But let’s leave the tech details for a bit later and continue the Odyssey. ❤️
We can use GNNs to help beat cancer! By taking the protein/gene and drug interaction data and modeling the problem as a graph and throwing some GNN weaponry at it we can find a list of molecules that help beat/prevent cancer.
Once we have the most effective CBMs (cancer-beating molecules) we can create a map of foods that are richest in these CBMs, also called hyperfoods.
Here is a TL;DR: the hyperfoods are: tea, grape, carrot, coriander, sweet orange, dill, cabbage, and wild celery.
But, don’t overdose with these, I beg you! 😂
I know I started drinking green tea regularly after reading this paper. Who says that reading research papers is not healthy!? 🍎
On a side note, I take my nutrition very seriously. I’m regularly pushing both my body (I lift weights, etc.) and my mind to its limits so it’s very important to think of the recovery and rest as well. High quality sleep, omega-3s, nuts, vitamin D, green tea are some of my tricks.
But if you’re not a fan of nutrition (and causality in general 😜) then the following research may excite you even more — predicting (polypharmacy) drug side effects using GNNs!
Polypharmacy (using multiple drugs at the same time) side effects is something pretty much everyone will experience and we know that our grandparents are already experiencing it.
We basically can’t tell with certainty what will happen to you if you take 2+ random drugs.
Experimentally screening every single combination of drugs for side-effects is impossible due to the combinatorial nature of the problem — so computational methods such as GNNs to the rescue!
Aside from the polypharmacy side effects problem we’re facing an ever-growing threat from antibiotic-resistant bacteria that are evolving thanks to our irresponsible use of antibiotics.
Earlier in 2020, a super famous application of GNNs was published in Cell — A deep learning approach to antibiotic discovery.
Note: no free-access pdf, unfortunately (afaik), which makes me sad
Basically, by training a GNN on a dataset of molecules known to inhibit the growth of Escherichia coli, and later doing inference on a dataset of drugs under investigation, they “discovered” halicin-a molecule previously tested for its anti-diabetic properties now repurposed to be used as a potent antibiotic!
I’ve left out many exciting apps like predicting quantum properties of molecules, predicting molecule’s X chemical property (e.g. solubility), etc.
It’s an infinite list.
You can now see how dull and homogeneous the computer vision and NLP fields are! 😅
NLP: I manipulate text. CV: I manipulate images. Graph ML: hold my beer! 🍺
Jokes aside, there are some nice connections between CV/NLP and Graph ML. You can treat transformers as Graph Attention Networks operating on fully-connected graphs (but more on that later) and you can treat images/videos as regular graphs (aka grids).

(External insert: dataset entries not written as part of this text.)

/-- custom-2 (R67). -/
noncomputable def decodeCustom2 (x : Fields) : Option Instr :=
  match x.f3 with
  | 0#3 => if x.a = 0#5 then some (.tbegin x.d x.immI) else none
  | 1#3 => if x.a = 0#5 ∧ x.d = 0#5 then some (.torelse x.immI) else none
  | 2#3 =>
    match x.f7 with
    | 0#7 => if x.d = 0#5 ∧ x.a = 0#5 ∧ x.b = 0#5 then some .tend else none
    | 1#7 => if x.d = 0#5 ∧ x.a = 0#5 ∧ x.b = 0#5 then some .tretry else none
    | 2#7 => if x.d = 0#5 ∧ x.a = 0#5 then some (.tabort x.b) else none
    | 3#7 =>
      if x.d.extractLsb' 4 1 = 0#1 ∧ x.a.extractLsb' 4 1 = 0#1 ∧ x.b.extractLsb' 3 2 = 0#2 then
        some (.fenceS (x.b.extractLsb' 0 3) (x.a.extractLsb' 0 4) (x.d.extractLsb' 0 4))
      else none
    | _ => none
  | 3#3 =>
    some (.amoincw (x.f7.extractLsb' 6 1) (x.f7.extractLsb' 5 1) (x.f7.extractLsb' 2 3) (x.f7.extractLsb' 0 2)
      x.d x.a x.b)
  | 4#3 => some (.amoaddb (x.f7.extractLsb' 0 2) x.d x.a x.b (x.f7.extractLsb' 2 5))
  | 5#3 =>
    match x.f7 with
    | 0#7 => if x.d = 0#5 then some (.awopen x.a x.b) else none
    | 1#7 =>
      if x.d = 0#5 ∧ x.a = 0#5 ∧ x.b.extractLsb' 3 2 = 0#2 then some (.awmerge (x.b.extractLsb' 0 3)) else none
    | 2#7 => if x.d = 0#5 ∧ x.a = 0#5 ∧ x.b = 0#5 then some .awclose else none
    | _ => none
  | _ => none

/-- custom-3 (R68). -/
def decodeCustom3 (x : Fields) : Option Instr :=
  match x.f3 with
  | 0#3 =>
    match x.f7 with
    | 0#7 =>
      if x.b = 0#5 ∧ x.d.extractLsb' 4 1 = 0#1 then some (.sbind (x.d.extractLsb' 0 4) x.a) else none
    | 1#7 => if x.d.extractLsb' 4 1 = 0#1 then some (.sset (x.d.extractLsb' 0 4) x.a x.b) else none
    | 2#7 =>
      if x.a = 0#5 ∧ x.b = 0#5 ∧ x.d.extractLsb' 4 1 = 0#1 then some (.sfence (x.d.extractLsb' 0 4)) else none
    | 3#7 =>
      if x.b = 0#5 ∧ x.a.extractLsb' 4 1 = 0#1 then some (.vbind x.d (x.a.extractLsb' 0 4)) else none
    | 4#7 => if x.a = 0#5 ∧ x.b = 0#5 then some (.vunbind x.d) else none
    | _ => none
  | 1#3 =>
    match x.f7 with
    | 0#7 => if x.d = 0#5 ∧ x.b = 0#5 then some (.cpyt x.a) else none
    | 1#7 => if x.d = 0#5 then some (.cpyg x.a x.b) else none
    | 2#7 => if x.d = 0#5 ∧ x.b = 0#5 then some (.cpyc x.a) else none
    | 3#7 => if x.d = 0#5 then some (.ownset x.a x.b) else none
    | 4#7 => if x.b = 0#5 then some (.owntst x.d x.a) else none
    | _ => none
  | 2#3 =>
    if x.b = 0#5 ∧ x.d.extractLsb' 3 2 = 0#2 then
      match x.f7 with
      | 0#7 =>
        if x.a.extractLsb' 2 3 = 0#3 then some (.mena (x.d.extractLsb' 0 3) (x.a.extractLsb' 0 2)) else none
      | 1#7 => if x.a = 0#5 then some (.mdis (x.d.extractLsb' 0 3)) else none
      | _ => none
    else none
  | 3#3 =>
    if x.d = 0#5 ∧ x.a = 0#5 ∧ x.b = 0#5 then
      match x.f7 with
      | 0#7 => some .xfsave
      | 1#7 => some .xfload
      | _ => none
    else none
  | _ => none

/-- BRANCH (R89). -/
def decodeBranch (x : Fields) : Option Instr :=
  match x.f3 with
  | 0#3 => some (.beq x.a x.b x.offB)
  | 1#3 => some (.bne x.a x.b x.offB)
  | 4#3 => some (.blt x.a x.b x.offB)
  | 5#3 => some (.bge x.a x.b x.offB)
  | 6#3 => some (.bltu x.a x.b x.offB)
  | 7#3 => some (.bgeu x.a x.b x.offB)
  | _ => none

/-- LOAD (R89). -/
def decodeLoad (x : Fields) : Option Instr :=
  match x.f3 with
  | 0#3 => some (.lb x.d x.a x.immI)
  | 1#3 => some (.lh x.d x.a x.immI)
  | 2#3 => some (.lw x.d x.a x.immI)
  | 3#3 => some (.ld x.d x.a x.immI)
  | 4#3 => some (.lbu x.d x.a x.immI)
  | 5#3 => some (.lhu x.d x.a x.immI)
  | 6#3 => some (.lwu x.d x.a x.immI)
  | _ => none

/-- STORE (R89). -/
def decodeStore (x : Fields) : Option Instr :=
  match x.f3 with
  | 0#3 => some (.sb x.a x.b x.immS)
  | 1#3 => some (.sh x.a x.b x.immS)
  | 2#3 => some (.sw x.a x.b x.immS)
  | 3#3 => some (.sd x.a x.b x.immS)
  | _ => none

/-- The 32-bit instruction that the fields stand for, before the checks of R69 (R76). -/
noncomputable def decodeFields (x : Fields) : Option Instr :=
  match x.opc with
  | 0x37#7 => some (.lui x.d x.immU)
  | 0x17#7 => some (.auipc x.d x.immU)
  | 0x6F#7 => some (.jal x.d x.offJ)
  | 0x67#7 => if x.f3 = 0#3 then some (.jalr x.d x.a x.immI) else none
  | 0x63#7 => decodeBranch x
  | 0x03#7 => decodeLoad x
  | 0x23#7 => decodeStore x
  | 0x13#7 => decodeOpImm x
  | 0x1B#7 => decodeOpImm32 x
  | 0x33#7 => decodeOp x
  | 0x3B#7 => decodeOp32 x
  | 0x0F#7 => decodeMiscMem x
  | 0x2F#7 => decodeAmo x
  | 0x73#7 => decodeSystem x
  | 0x0B#7 => decodeCustom0 x
  | 0x2B#7 => decodeCustom1 x
  | 0x5B#7 => decodeCustom2 x
  | 0x7B#7 => decodeCustom3 x
  | _ => none

/-- A 32-bit word that passes the checks is that instruction; any other is Illegal (R69, R76). -/
noncomputable def decode32 (w : BitVec 32) : Except DecodeError Instr :=
  match decodeFields (Fields.of w) with
  | none => .error .unassigned
  | some i => if i.wf then .ok i else .error .badField

/-! ## 64-bit instructions (R70) -/

/-- A 64-bit instruction cut into its group, its operation and its other fields. -/
structure WFields where
  grp : BitVec 3
  op  : BitVec 6
  w   : WWord
  deriving DecidableEq, Repr

def WFields.of (v : BitVec 64) : WFields :=
  { grp := v.extractLsb' 12 3, op := v.extractLsb' 49 6,
    w := { aux9 := v.extractLsb' 55 9, sat := v.extractLsb' 48 1, rm := v.extractLsb' 45 3,
           lqv := v.extractLsb' 44 1, em := v.extractLsb' 43 1, pe := v.extractLsb' 39 4,
           pg := v.extractLsb' 35 4, xp := v.extractLsb' 30 5, vs3 := v.extractLsb' 25 5,
           vs2 := v.extractLsb' 20 5, vs1 := v.extractLsb' 15 5, vd := v.extractLsb' 7 5 } }

/-- The word of the fields, [6:0] = 0111111. -/
def WFields.word (x : WFields) : BitVec 64 :=
  x.w.aux9 ++ x.op ++ x.w.sat ++ x.w.rm ++ x.w.lqv ++ x.w.em ++ x.w.pe ++ x.w.pg ++ x.w.xp ++ x.w.vs3 ++
    x.w.vs2 ++ x.w.vs1 ++ x.grp ++ x.w.vd ++ 0x3F#7

/-- Group 0, integer (R74). -/
def decodeW0 (op : BitVec 6) (w : WWord) : Option Instr :=
  match op with
  | 0#6 => some (.vadd w)
  | 1#6 => some (.vsub w)
  | 2#6 => some (.vrsub w)
  | 3#6 => some (.vmul w)
  | 4#6 => some (.vmulh w)
  | 5#6 => some (.vmadd w)
  | 6#6 => some (.vdiv w)
  | 7#6 => some (.vrem w)
  | 8#6 => some (.vmin w)
  | 9#6 => some (.vmax w)
  | 10#6 => some (.vand w)
  | 11#6 => some (.vor w)
  | 12#6 => some (.vxor w)
  | 13#6 => some (.vshl w)
  | 14#6 => some (.vshr w)
  | 15#6 => some (.vabsd w)
  | 16#6 => some (.vcmp w)
  | 17#6 => some (.vidx w)
  | 18#6 => some (.vnshr w)
  | _ => none

/-- Group 1, floating point (R74). -/
def decodeW1 (op : BitVec 6) (w : WWord) : Option Instr :=
  match op with
  | 0#6 => some (.vfadd w)
  | 1#6 => some (.vfsub w)
  | 2#6 => some (.vfmul w)
  | 3#6 => some (.vfdiv w)
  | 4#6 => some (.vfsqrt w)
  | 5#6 => some (.vfma w)
  | 6#6 => some (.vfmin w)
  | 7#6 => some (.vfmax w)
  | 8#6 => some (.vfrcp w)
  | 9#6 => some (.vfrsq w)
  | 10#6 => some (.vfexp2 w)
  | 11#6 => some (.vflog2 w)
  | 12#6 => some (.vfcmp w)
  | 13#6 => some (.vfclass w)
  | 14#6 => some (.vfsgn w)
  | 15#6 => some (.vcvt w)
  | _ => none

/-- Group 2, movement, predicates, reductions (R74). -/
def decodeW2 (op : BitVec 6) (w : WWord) : Option Instr :=
  match op with
  | 0#6 => some (.vslup w)
  | 1#6 => some (.vsldn w)
  | 2#6 => some (.vgathr w)
  | 3#6 => some (.vcompr w)
  | 4#6 => some (.vexpnd w)
  | 5#6 => some (.vsel w)
  | 6#6 => some (.vbcast w)
  | 7#6 => some (.vmvx w)
  | 8#6 => some (.vmvq w)
  | 9#6 => some (.vplog w)
  | 10#6 => some (.vpcnt w)
  | 11#6 => some (.vpfirst w)
  | 12#6 => some (.vpscan w)
  | 13#6 => some (.vpset w)
  | 14#6 => some (.vmpush w)
  | 15#6 => some (.vmelse w)
  | 16#6 => some (.vmpop w)
  | 17#6 => some (.vredi w)
  | 18#6 => some (.vredf w)
  | 19#6 => some (.vquad w)
  | _ => none

/-- Group 3, memory (R74). -/
def decodeW3 (op : BitVec 6) (w : WWord) : Option Instr :=
  match op with
  | 0#6 => some (.vld w)
  | 1#6 => some (.vst w)
  | 2#6 => some (.vlds w)
  | 3#6 => some (.vsts w)
  | 4#6 => some (.vldx w)
  | 5#6 => some (.vstx w)
  | 6#6 => some (.vlseg w)
  | 7#6 => some (.vsseg w)
  | 8#6 => some (.vamo w)
  | 9#6 => some (.vstr w)
  | 10#6 => some (.vwacc w)
  | 11#6 => some (.vprf w)
  | _ => none

/-- Group 4, matrix (R74). -/
def decodeW4 (op : BitVec 6) (w : WWord) : Option Instr :=
  match op with
  | 0#6 => some (.mzero w)
  | 1#6 => some (.mmac w)
  | 2#6 => some (.mmacv w)
  | 3#6 => some (.mslco w)
  | 4#6 => some (.mslci w)
  | 5#6 => some (.mldt w)
  | 6#6 => some (.mstt w)
  | 7#6 => some (.mscal w)
  | _ => none

/-- Group 5, graphics (R74). -/
def decodeW5 (op : BitVec 6) (w : WWord) : Option Instr :=
  match op with
  | 0#6 => some (.vtex w)
  | 1#6 => some (.vtexg w)
  | 2#6 => some (.vtexq w)
  | 3#6 => some (.vtexs w)
  | 4#6 => some (.vintp w)
  | 5#6 => some (.vrayi w)
  | 6#6 => some (.vrayt w)
  | 7#6 => some (.vrayc w)
  | 8#6 => some (.vraya w)
  | _ => none

/-- Group 6, delta (R74). -/
def decodeW6 (op : BitVec 6) (w : WWord) : Option Instr :=
  match op with
  | 0#6 => some (.dpush w)
  | 1#6 => some (.dpop w)
  | 2#6 => some (.dseal w)
  | 3#6 => some (.dlook w)
  | 4#6 => some (.dnext w)
  | 5#6 => some (.dapply w)
  | 6#6 => some (.dscan w)
  | 7#6 => some (.dqstat w)
  | 8#6 => some (.dbind w)
  | _ => none

/-- The W instruction that a group and an operation name, before the checks of R73; an experimental combination is
the instruction that the decode expansion table may define (R74, R75). -/
def decodeWFields (x : WFields) : Option Instr :=
  if experimental x.grp x.op then some (.experimentalInstruction x.grp x.op x.w)
  else
    match x.grp with
    | 0#3 => decodeW0 x.op x.w
    | 1#3 => decodeW1 x.op x.w
    | 2#3 => decodeW2 x.op x.w
    | 3#3 => decodeW3 x.op x.w
    | 4#3 => decodeW4 x.op x.w
    | 5#3 => decodeW5 x.op x.w
    | _ => decodeW6 x.op x.w

/-- A 64-bit word that passes the checks is that instruction; any other is Illegal (R73, R76). -/
def decode64 (v : BitVec 64) : Except DecodeError Instr :=
  match decodeWFields (WFields.of v) with
  | none => .error .unassignedW
  | some i => if i.wf then .ok i else .error .badField

/-! ## Bytes -/

/-- Little-endian bytes as one number (R2). -/
def bytesToNat : List Byte → Nat
  | [] => 0
  | b :: bs => b.toNat + 256 * bytesToNat bs

/-- The n low bytes of a number, little-endian (R2). -/
def natToBytes : Nat → Nat → List Byte
  | 0, _ => []
  | n + 1, v => BitVec.ofNat 8 v :: natToBytes n (v / 256)

/-- The length in bytes that the first parcel gives, or why it has none (R61). -/
def parcelLength (p : BitVec 32) : Except DecodeError Nat :=
  if p.extractLsb' 0 2 ≠ 3#2 then .error .length16
  else if p.extractLsb' 2 3 ≠ 7#3 then .ok 4
  else if p.extractLsb' 0 7 = 0x3F#7 then .ok 8
  else if p.extractLsb' 0 6 = 0x1F#6 then .error .length48
  else .error .lengthLong

/-- Decodes the instruction at the head of the bytes, and gives its length in bytes. -/
noncomputable def decode (bs : List Byte) : Except DecodeError (Instr × Nat) :=
  if bs.length < 4 then .error .truncated
  else
    match parcelLength (BitVec.ofNat 32 (bytesToNat (bs.take 4))) with
    | .error e => .error e
    | .ok 4 => (decode32 (BitVec.ofNat 32 (bytesToNat (bs.take 4)))).map fun i => (i, 4)
    | .ok _ =>
      if bs.length < 8 then .error .truncated
      else (decode64 (BitVec.ofNat 64 (bytesToNat (bs.take 8)))).map fun i => (i, 8)

/-- What the decoder reads from an instruction whose bits are w, numbered as spec/opcode_table.json numbers them. The
bits above nbits are 0. -/
noncomputable def decodeTableWord (nbits w : Nat) : Option Instr :=
  match decode (natToBytes 8 (w % 2 ^ nbits)) with
  | .ok (i, _) => some i
  | .error _ => none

Through this lens, everything is a graph. Now whether this abstraction makes actual sense is problem specific. Specialized models such as CNNs have some useful biases ingrained into them and you probably wouldn’t want to apply a GNN directly to image pixels (although GNNs are getting some serious traction in the CV world in one way or another).
Hopefully, I got you hyped up! Let me now show you some resources that I’ve found useful learning about Graph ML.
Note: I often mention GNNs but they are only a subset of the Graph ML field. Aside from GNNs there are graph embedding methods and many others.
Note 2 (on how you should (probably) read the following chapter): first read it without digressing into the resources which I’ve linked and only then start using it as a reference manual — because that’s what this blog is, it’s not your one-shot blog, read it and forget it, noup.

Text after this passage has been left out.